Parcours de blogueur : Aseyn

Ce n’est pas le hasard qui me pousse à m’intéresser au blogueur Aseyn mais tout au contraire la parution de son (presque) premier album dans le label grand public Vraoum des éditions Warum, Abigail. Album intéressant à plus d’un titre, et d’abord par son contexte de publication puisqu’il s’agit du premier album généré par le concours Révélation blog que j’évoquais pas plus tard d’il y a quelques semaines (Révélation blog 2010), et dont on attend encore le nom du gagnant de cette année. En plus de revenir sur le parcours d’Aseyn, je m’attarderai donc sur Abigail, disponible en librairie depuis le 15 janvier, enfant de l’alliance des blogs bd et d’un éditeur attentif aux jeunes talents.

Graphisme blogosphèrique

Aseyn suit une formation d’illustrateur à l’Ecole Estienne à Paris, célèbre école parisienne formant à différents métiers des arts graphiques et de l’industrie du livre (pour l’anecdote, cette école a vu passer d’autres dessinateurs dont Siné et Cabu). Il devient donc officiellement graphiste free-lance et, comme de nombreux autres illustrateurs, profite des possibilités d’internet pour se faire connaître et développer son goût pour le dessin. En compagnie de quelques autres dessinateurs, blogueurs pour quelques un d’entre eux, (dont Singeon, Ak, Piano, Pipof…) il crée en 2004 sur la plateforme 20six qui a vu naître tant de blogs le Club Yaourt, blog collectif dessiné, proche en cela d’autres projets qui voient le jour en même temps comme le blog Damned (http://www.blogdamned.com/).

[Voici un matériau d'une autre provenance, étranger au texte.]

theorem leads_y (hx : x < 32) (hy : y + 1 < 20) : Leads (nodeAt x y) 3 (nodeAt x (y + 1)) ∧ Leads (nodeAt x (y + 1)) 2 (nodeAt x y) := by
  have hy' : y < 20 := by omega
  have hup : nodeStep (nodeAt x y) 3 = nodeAt x (y + 1) := by rw [nodeStep, nodeX_nodeAt hx hy', nodeY_nodeAt hx hy'] <;> decide
  have hdown : nodeStep (nodeAt x (y + 1)) 2 = nodeAt x y := by rw [nodeStep, nodeX_nodeAt hx hy, nodeY_nodeAt hx hy, Nat.add_sub_cancel]
  by_cases hd : y % 4 = 3
  · have hedge : verEdge (nodeAt x y / 16 % 8) (nodeAt x y / 16 / 8) = verEdge (x / 4) (y / 4) := by rw [nodeAt]; congr 1 <;> omega
    have hends : y / 4 * 4 + 3 = y ∧ y / 4 * 4 + 4 = y + 1 ∧ x / 4 * 4 + x % 4 % 4 = x := by omega
    obtain ⟨hlow, hhigh, hline⟩ := hends
    have ha : x / 4 < 8 := by omega
    have hc : y / 4 < 4 := by omega
    refine leads_bridge hup hdown (by simp only [nodeAt]; omega) hedge hedge ?_ ?_
    · rw [sendLine_verEdge ha hc (by decide), nodeX_nodeAt hx hy', portEnds_verEdge _ ha hc (by decide), hlow, hhigh, hline]
      rfl
    · rw [sendLine_verEdge ha hc (by decide), nodeX_nodeAt hx hy, portEnds_verEdge _ ha hc (by decide), hlow, hhigh, hline]
      rfl
  · have hdie : nodeAt x y / 16 = nodeAt x (y + 1) / 16 := by simp only [nodeAt]; omega
    exact ⟨leads_inDie hup (nodeAt_lt hx hy') hdie (by decide) (.inr (.inr (.inr ⟨rfl, by rw [nodeAt]; omega⟩))),
      leads_inDie hdown (nodeAt_lt hx hy) hdie.symm (by decide) (.inr (.inr (.inl ⟨rfl, by rw [nodeAt]; omega⟩)))⟩

/-- A router has a neighbour nearer to another column, over the port toward it. -/
theorem leads_toward_x {x' : Nat} (hx : x < 32) (hx' : x' < 32) (hy : y < 20) (hne : x ≠ x') :
    ∃ z, z < 32 ∧ Leads (nodeAt x y) (if x' < x then 0 else 1) (nodeAt z y) ∧ max z x' - min z x' + 1 = max x x' - min x x' := by
  split
  · obtain ⟨z, rfl⟩ : ∃ z, x = z + 1 := ⟨x - 1, by omega⟩
    exact ⟨z, by omega, (leads_x hx hy).2, by omega⟩
  · exact ⟨x + 1, by omega, (leads_x (by omega) hy).1, by omega⟩

theorem leads_toward_y {y' : Nat} (hx : x < 32) (hy : y < 20) (hy' : y' < 20) (hne : y ≠ y') :
    ∃ z, z < 20 ∧ Leads (nodeAt x y) (if y' < y then 2 else 3) (nodeAt x z) ∧ max z y' - min z y' + 1 = max y y' - min y y' := by
  split
  · obtain ⟨z, rfl⟩ : ∃ z, y = z + 1 := ⟨y - 1, by omega⟩
    exact ⟨z, by omega, (leads_y hx hy).2, by omega⟩
  · exact ⟨y + 1, by omega, (leads_y hx (by omega)).1, by omega⟩

end

/-- Which way a router sends a flit for another router: along x unless x agrees or the traffic is detoured and y does not. -/
theorem nextPort_eq (s : State) {n : Nat} {f : FabFlit} (hn : n < 640) (hd : f.dest < 640) (hne : n ≠ f.dest) :
    nextPort s n f = some (portToward n (if nodeX n ≠ nodeX f.dest ∧ (detoured s f.src f.dest = false ∨ nodeY n = nodeY f.dest)
      then if nodeX f.dest < nodeX n then 0 else 1 else if nodeY f.dest < nodeY n then 2 else 3)) := by
  rw [nextPort, if_neg hne, if_neg (by omega), if_neg (by rwa [nodeRouter_of_lt hd])]
  dsimp only
  congr 3
  by_cases hx : nodeX n = nodeX f.dest <;> simp [hx]

theorem fabricRoutes : FabricRoutes := by
  intro s n f hn hd hne
  obtain ⟨x, y, hx, hy, rfl⟩ := exists_nodeAt hn
  obtain ⟨x', y', hx', hy', hdest⟩ := exists_nodeAt hd
  have hapart : x ≠ x' ∨ y ≠ y' := not_and_or.mp fun h => hne (by rw [hdest, h.1, h.2])
  have hnext := nextPort_eq s hn hd hne
  simp only [hopsApart, hdest, nodeX_nodeAt, nodeY_nodeAt, hx, hy, hx', hy'] at hnext ⊢
  split at hnext
  · next hway =>
    obtain ⟨z, hz, hleads, hnear⟩ := leads_toward_x hx hx' hy hway.1
    refine ⟨_, nodeAt z y, hnext, hleads, nodeAt_lt hz hy, ?_, ?_, ?_⟩
    all_goals simp only [nodeX_nodeAt, nodeY_nodeAt, hz, hy]
    · omega
    · exact fun _ _ => trivial
    · exact fun hdet hyne => absurd hway.2 (by simp [hdet, hyne])
  · next hway =>
    have hyne : y ≠ y' := fun h => hway ⟨hapart.resolve_right (fun hy => hy h), .inr h⟩
    obtain ⟨z, hz, hleads, hnear⟩ := leads_toward_y hx hy hy' hyne
    refine ⟨_, nodeAt x z, hnext, hleads, nodeAt_lt hx hz, ?_, ?_, ?_⟩
    all_goals simp only [nodeX_nodeAt, nodeY_nodeAt, hz, hx]
    · omega
    · exact fun hdet hxne => absurd ⟨hxne, .inl hdet⟩ hway
    · exact fun _ _ => trivial

end Sys2Proof.Machine
end

section
/-! SUPPORT. What a fenced loom (R252, Table 7-3) leaves of the die edges: no operation of its end writes an edge's status register. -/
namespace Sys2Proof.Machine
open Sys2Proof

/-! ## Operations that write no register -/

theorem foldl_regs {α : Type} {g : State → α → State} (hg : ∀ s x, (g s x).regs = s.regs) (l : List α) (s : State) :
    (l.foldl g s).regs = s.regs :=
  List.foldlRecOn (motive := fun u : State => u.regs = s.regs) l g rfl fun u hu x _ => (hg u x).trans hu

@[simp] theorem serveShared_regs (s : State) (sem n : Nat) : (serveShared s sem n).regs = s.regs := by
  induction n generalizing s with
  | zero => rfl
  | succ n ih =>
    unfold serveShared
    split
    · rfl
    · split
      · rfl
      · dsimp only
        split
        · exact ih _
        · rfl

@[simp] theorem serveSem_regs (s : State) (sem : Nat) : (serveSem s sem).regs = s.regs := by
  unfold serveSem
  split
  · rfl
  · exact serveShared_regs ..

@[simp] theorem leaveQueues_regs (s : State) (l : Nat) : (leaveQueues s l).regs = s.regs := foldl_regs serveSem_regs ..

@[simp] theorem modTileOf_regs (s : State) (l t : Nat) (f : Tile → Tile) : (modTileOf s l t f).regs = s.regs := by
  unfold modTileOf
  dsimp only
  split
  · rfl
  · split_ifs <;> rfl

@[simp] theorem putFlit_regs (s : State) (d : Nat) (f : WeftFlit) : (putFlit s d f).regs = s.regs := by
  unfold putFlit
  dsimp only
  split <;> rfl

@[simp] theorem linkSend_regs (s : State) (d : Nat) (vc : BitVec 2) (bs : List Byte) : (linkSend s d vc bs).regs = s.regs := by
  refine foldl_regs (fun s i => ?_) _ s
  exact putFlit_regs ..

@[simp] theorem sendFrame_regs (s : State) (dir : Option Nat) (toward : Nat) (f : Frame) : (sendFrame s dir toward f).regs = s.regs := by
  cases dir with
  | none => rfl
  | some d => exact linkSend_regs ..

@[simp] theorem sendAborts_regs (s : State) (l tile : Nat) (o : CollOp) (st : Byte) : (sendAborts s l tile o st).regs = s.regs :=
  (foldl_regs (fun _ _ => sendFrame_regs ..) ..).trans (modTileOf_regs ..)

@[simp] theorem postCpl_regs (s : State) (sess ring : Nat) (status : Byte) (opcode : Nat) (tag : W32) (result : List Byte) :
    (postCpl s sess ring status opcode tag result).regs = s.regs := by
  unfold postCpl
  dsimp only
  split <;> rfl

@[simp] theorem finish_regs (s : State) (sess ring : Nat) (status : Byte) (result : List Byte) :
    (finish s sess ring status result).regs = s.regs := by
  unfold finish
  split
  · rfl
  · exact postCpl_regs ..

@[simp] theorem putOut_regs (s : State) (e kind token pos pick st logprob : Nat) : (putOut s e kind token pos pick st logprob).regs = s.regs := by
  simp [putOut]

@[simp] theorem putRecord_regs (s : State) (k : Nat) (bs : List Byte) : (putRecord s k bs).regs = s.regs := (rfl)

@[simp] theorem pinPick_regs (s : State) (l p : Nat) (up : Bool) : (pinPick s l p up).regs = s.regs := (rfl)

@[simp] theorem endReq_regs (s : State) (e : Nat) (st : Byte) : (endReq s e st).regs = s.regs := by
  unfold endReq
  dsimp only [takeEv]
  split
  · rfl
  · rw [modReq_regs]
    split
    · rw [pinPick_regs]
      split
      · simp only [apply_ite State.regs, putRecord_regs, putOut_regs, ite_self]
      · rw [putOut_regs]
    · split
      · simp only [apply_ite State.regs, putRecord_regs, putOut_regs, ite_self]
      · rw [putOut_regs]

@[simp] theorem wrData_regs (s : State) (a : Nat) (bs : List Byte) : (wrData s a bs).regs = s.regs := by
  unfold wrData
  dsimp only
  split <;> rfl

@[simp] theorem objWrite_regs (s : State) (x : Loom) (obj off : Nat) (bs : List Byte) : (objWrite s x obj off bs).regs = s.regs := by
  unfold objWrite
  split
  · rfl
  · split
    · exact wrData_regs ..
    · refine foldl_regs (fun s p => ?_) _ s
      dsimp only
      split <;> rfl

@[simp] theorem modWeave_regs (s : State) (k : Nat) (f : Weave → Weave) : (modWeave s k f).regs = s.regs := (rfl)

@[simp] theorem putCurPick_regs (s : State) (k pick : Nat) : (putCurPick s k pick).regs = s.regs := by
  refine foldl_regs (fun s p => ?_) _ s
  split <;> rfl

@[simp] theorem endCkpt_regs (s : State) (l : Nat) (st : Byte) (result : List Byte) : (endCkpt s l st result).regs = s.regs := by
  unfold endCkpt
  split
  · rfl
  · dsimp only
    split
    · exact finish_regs ..
    · rfl

@[simp] theorem endRestore_regs (s : State) (l : Nat) (st : Byte) (result : List Byte) : (endRestore s l st result).regs = s.regs := by
  unfold endRestore
  split
  · rfl
  · exact finish_regs ..

@[simp] theorem reroute_regs (s : State) : (reroute s).regs = s.regs := by
  refine foldl_regs (fun s p => ?_) _ s
  dsimp only
  split
  · rfl
  · refine foldl_regs (fun s f => ?_) _ _
    split <;> rfl

@[simp] theorem clearBays_regs (s : State) (bays : List Nat) : (clearBays s bays).regs = s.regs := (rfl)

/-! ## Status registers of the die edges -/

/-- From s to t every die edge keeps its status. -/
structure KeepsEdges (s t : State) : Prop where
  status : ∀ e, getReg t (edgeStatusReg e) = getReg s (edgeStatusReg e)

namespace KeepsEdges
variable {s t u : State} {α : Type}

theorem refl (s : State) : KeepsEdges s s := ⟨fun _ => rfl⟩

theorem trans (h : KeepsEdges s t) (h' : KeepsEdges t u) : KeepsEdges s u := ⟨fun e => (h'.status e).trans (h.status e)⟩

theorem of_regs (h : t.regs = s.regs) : KeepsEdges s t := ⟨fun e => by rw [getReg, h, getReg]⟩

/-- What follows a change that writes no register. -/
theorem after (h : KeepsEdges t u) (ht : t.regs = s.regs) : KeepsEdges s u := (of_regs ht).trans h

theorem ite {c : Prop} [Decidable c] (ht : KeepsEdges s t) (hu : KeepsEdges s u) : KeepsEdges s (if c then t else u) := by
  split
  · exact ht
  · exact hu

theorem foldl {g : State → α → State} (hg : ∀ s x, KeepsEdges s (g s x)) (l : List α) (s : State) : KeepsEdges s (l.foldl g s) :=
  List.foldlRecOn (motive := KeepsEdges s) l g (.refl s) fun u hu x _ => hu.trans (hg u x)

end KeepsEdges

/-- An event's status register lies below those of the die edges. -/
theorem raiseEvt_keepsEdges (s : State) (src : Src) (bit : Nat) (loom : Option Nat) (unit detail : Nat) :
    KeepsEdges s (raiseEvt s src bit loom unit detail) where
  status e := by
    rw [getReg_raiseEvt, if_neg]
    cases src <;> simp only [Src.status, edgeStatusReg] <;> omega

theorem returnUnits_keepsEdges (s : State) (l : Nat) : KeepsEdges s (returnUnits s l) := by
  unfold returnUnits
  refine .ite (.trans ?_ (.of_regs (foldl_regs serveSem_regs ..))) (.refl s)
  exact .after (raiseEvt_keepsEdges ..) rfl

Si Damned est toujours actif, le club yaourt cesse son activité et, en 2007, Aseyn ouvre son blog personnel (http://aseyn.canalblog.com/).
Aseyn se fait une place dans l’univers des blogs bd et leur sociabilité, se rapprochant d’autres dessinateurs comme ses anciens camarades du Club Yaourt (Singeon, Ak…) ou encore Goretta ou Clotka et Goupil Acnéique de Damned. Il est présent aux grands évènements de la vie bloguesque : il dédicace régulièrement au festiblog, participe aux 24h de la bande dessinée, publie chez Danger Public un « Miniblog », l’éphèmère collection interactive dirigée par la blogueuse Gally en 2006-2007, album intitulé Palavas cowboy.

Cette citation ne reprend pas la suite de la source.